Trucks and Tedeschi, who met on the road, have been married for seven years and have been playing together almost as long. The couple has even formed a group together, called Soul Stew Revival -- an amalgamation of the Derek Trucks Band, Tedeschi’s bandmates, and other favorite performers. Musicians through and through, they named their children, Charlie and Sophia Naima, in honor of jazz artists -- he for saxophonist Charlie Parker and guitarist Charlie Christian and she for John Coltrane’s ballad “Naima.” Though Trucks (who splits his time between three bands) and Tedeschi try hard to balance their schedules with the demands of parenthood, every so often, their calendars conflict and they end up on the road at the same time.

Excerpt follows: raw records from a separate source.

/-! ### The instance written, and the others -/

@[simp] theorem State.modFn_same (s : State) (f : FnId) (m : Fn → Fn) : (s.modFn f m).fn f = m (s.fn f) := Tbl.get_mod_same ..
theorem State.modFn_ne (s : State) (f : FnId) (m : Fn → Fn) {j : FnId} (h : j.key ≠ f.key) : (s.modFn f m).fn j = s.fn j := Tbl.get_mod_ne _ _ _ _ h
@[simp] theorem State.modLink_same (s : State) (l : Nat) (m : Link → Link) : (s.modLink l m).link l = m (s.link l) := Tbl.get_mod_same ..
theorem State.modLink_ne (s : State) (l : Nat) (m : Link → Link) {j : Nat} (h : j ≠ l) : (s.modLink l m).link j = s.link j := Tbl.get_mod_ne _ _ _ _ h
@[simp] theorem State.modCuff_same (s : State) (c : Nat) (m : Cuff → Cuff) : (s.modCuff c m).cuff c = m (s.cuff c) := Tbl.get_mod_same ..
theorem State.modCuff_ne (s : State) (c : Nat) (m : Cuff → Cuff) {j : Nat} (h : j ≠ c) : (s.modCuff c m).cuff j = s.cuff j := Tbl.get_mod_ne _ _ _ _ h
@[simp] theorem State.modGlove_same (s : State) (g : Nat) (m : Glove → Glove) : (s.modGlove g m).glove g = m (s.glove g) := Tbl.get_mod_same ..
theorem State.modGlove_ne (s : State) (g : Nat) (m : Glove → Glove) {j : Nat} (h : j ≠ g) : (s.modGlove g m).glove j = s.glove j := Tbl.get_mod_ne _ _ _ _ h
@[simp] theorem State.modSlot_same (s : State) (b : Nat) (m : BandSlot → BandSlot) : (s.modSlot b m).slot b = m (s.slot b) := Tbl.get_mod_same ..
theorem State.modSlot_ne (s : State) (b : Nat) (m : BandSlot → BandSlot) {j : Nat} (h : j ≠ b) : (s.modSlot b m).slot j = s.slot j := Tbl.get_mod_ne _ _ _ _ h
@[simp] theorem State.modQueue_same (s : State) (q : QId) (m : Queue → Queue) : (s.modQueue q m).queue q = m (s.queue q) := Tbl.get_mod_same ..
theorem State.modQueue_ne (s : State) (q : QId) (m : Queue → Queue) {j : QId} (h : j.key ≠ q.key) : (s.modQueue q m).queue j = s.queue j := Tbl.get_mod_ne _ _ _ _ h
@[simp] theorem State.modFinger_same (s : State) (f : FgId) (m : Finger → Finger) : (s.modFinger f m).finger f = m (s.finger f) := Tbl.get_mod_same ..
theorem State.modFinger_ne (s : State) (f : FgId) (m : Finger → Finger) {j : FgId} (h : j.key ≠ f.key) : (s.modFinger f m).finger j = s.finger j := Tbl.get_mod_ne _ _ _ _ h
@[simp] theorem State.modGate_same (s : State) (g : Nat) (m : Gate → Gate) : (s.modGate g m).gate g = m (s.gate g) := Tbl.get_mod_same ..
theorem State.modGate_ne (s : State) (g : Nat) (m : Gate → Gate) {j : Nat} (h : j ≠ g) : (s.modGate g m).gate j = s.gate j := Tbl.get_mod_ne _ _ _ _ h
@[simp] theorem State.modQuad_same (s : State) (q : Nat) (m : Quad → Quad) : (s.modQuad q m).quad q = m (s.quad q) := Tbl.get_mod_same ..
theorem State.modQuad_ne (s : State) (q : Nat) (m : Quad → Quad) {j : Nat} (h : j ≠ q) : (s.modQuad q m).quad j = s.quad j := Tbl.get_mod_ne _ _ _ _ h
@[simp] theorem State.modBlink_same (s : State) (l : Nat) (m : BLink → BLink) : (s.modBlink l m).blink l = m (s.blink l) := Tbl.get_mod_same ..
theorem State.modBlink_ne (s : State) (l : Nat) (m : BLink → BLink) {j : Nat} (h : j ≠ l) : (s.modBlink l m).blink j = s.blink j := Tbl.get_mod_ne _ _ _ _ h
@[simp] theorem State.modPeer_same (s : State) (n : Nat) (m : Peer → Peer) : (s.modPeer n m).peer n = m (s.peer n) := Tbl.get_mod_same ..
theorem State.modPeer_ne (s : State) (n : Nat) (m : Peer → Peer) {j : Nat} (h : j ≠ n) : (s.modPeer n m).peer j = s.peer j := Tbl.get_mod_ne _ _ _ _ h
@[simp] theorem State.modSource_same (s : State) (i : Nat) (m : Source → Source) : (s.modSource i m).source i = m (s.source i) := Tbl.get_mod_same ..
theorem State.modSource_ne (s : State) (i : Nat) (m : Source → Source) {j : Nat} (h : j ≠ i) : (s.modSource i m).source j = s.source j := Tbl.get_mod_ne _ _ _ _ h
@[simp] theorem State.modDom_same (s : State) (d : Nat) (m : Dom → Dom) : (s.modDom d m).dom d = m (s.dom d) := Tbl.get_mod_same ..
theorem State.modDom_ne (s : State) (d : Nat) (m : Dom → Dom) {j : Nat} (h : j ≠ d) : (s.modDom d m).dom j = s.dom j := Tbl.get_mod_ne _ _ _ _ h
@[simp] theorem State.modUsage_same (s : State) (g : Nat) (m : Usage → Usage) : (s.modUsage g m).usage g = m (s.usage g) := Tbl.get_mod_same ..
theorem State.modUsage_ne (s : State) (g : Nat) (m : Usage → Usage) {j : Nat} (h : j ≠ g) : (s.modUsage g m).usage j = s.usage j := Tbl.get_mod_ne _ _ _ _ h
@[simp] theorem State.modUnit_same (s : State) (u : Nat) (m : UnitFlt → UnitFlt) : (s.modUnit u m).unitFlt u = m (s.unitFlt u) := Tbl.get_mod_same ..
theorem State.modUnit_ne (s : State) (u : Nat) (m : UnitFlt → UnitFlt) {j : Nat} (h : j ≠ u) : (s.modUnit u m).unitFlt j = s.unitFlt j := Tbl.get_mod_ne _ _ _ _ h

“I go through times when I feel really great and really wonderful and balanced,” Tedeschi says. “Then other times, I’m overwhelmed and frustrated, and I don’t know what to do. I mean, I want to be here with my babies. I want to be with my husband when I don’t see him for three weeks. So it’s hard.”

But with the bad often comes the good -- like the financial windfall from Trucks’s tour with Clapton that enabled him to build his world-class backyard recording studio. While Trucks fawns over the vintage guitars, his beloved timpani, and state-of-the-art mixing equipment, he’s happier still about the chance to work and still be home with his family.

“Being an absentee father is not an option,” he says. “Early this year, I had a month and a half off. I could be home; I could take the kids to school, come back, write a song, record it, have the band stay in the studio, and still be productive.”

That month and a half was the longest break Trucks has taken since he and Tedeschi tied the knot. And with his new studio complete, he’s looking forward to spending more time with his kids. After all, it was his father who helped him, as a child, achieve his dream of making it in music. And it was music that introduced him to his wife as an adult. Music, for Derek Trucks, has always been a family affair, and he’s finally on the verge of bringing it all home.